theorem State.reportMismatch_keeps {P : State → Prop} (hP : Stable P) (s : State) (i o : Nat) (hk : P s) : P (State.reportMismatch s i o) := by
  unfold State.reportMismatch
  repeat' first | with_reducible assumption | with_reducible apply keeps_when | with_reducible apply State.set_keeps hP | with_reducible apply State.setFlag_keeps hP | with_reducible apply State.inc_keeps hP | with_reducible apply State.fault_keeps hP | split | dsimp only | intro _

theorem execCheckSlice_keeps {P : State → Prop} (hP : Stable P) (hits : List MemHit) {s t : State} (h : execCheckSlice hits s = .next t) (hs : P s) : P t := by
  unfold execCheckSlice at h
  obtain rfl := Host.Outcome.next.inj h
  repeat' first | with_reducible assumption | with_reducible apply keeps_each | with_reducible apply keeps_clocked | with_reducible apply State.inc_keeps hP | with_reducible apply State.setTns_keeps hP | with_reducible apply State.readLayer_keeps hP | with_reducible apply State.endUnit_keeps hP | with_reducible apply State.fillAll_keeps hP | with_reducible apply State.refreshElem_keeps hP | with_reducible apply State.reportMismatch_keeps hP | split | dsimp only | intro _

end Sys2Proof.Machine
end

━━━

■ Instructions for the task:
Of the entries above, tally the lines with "dsimp" in them. Only the total should be given.

■ Answer below:
2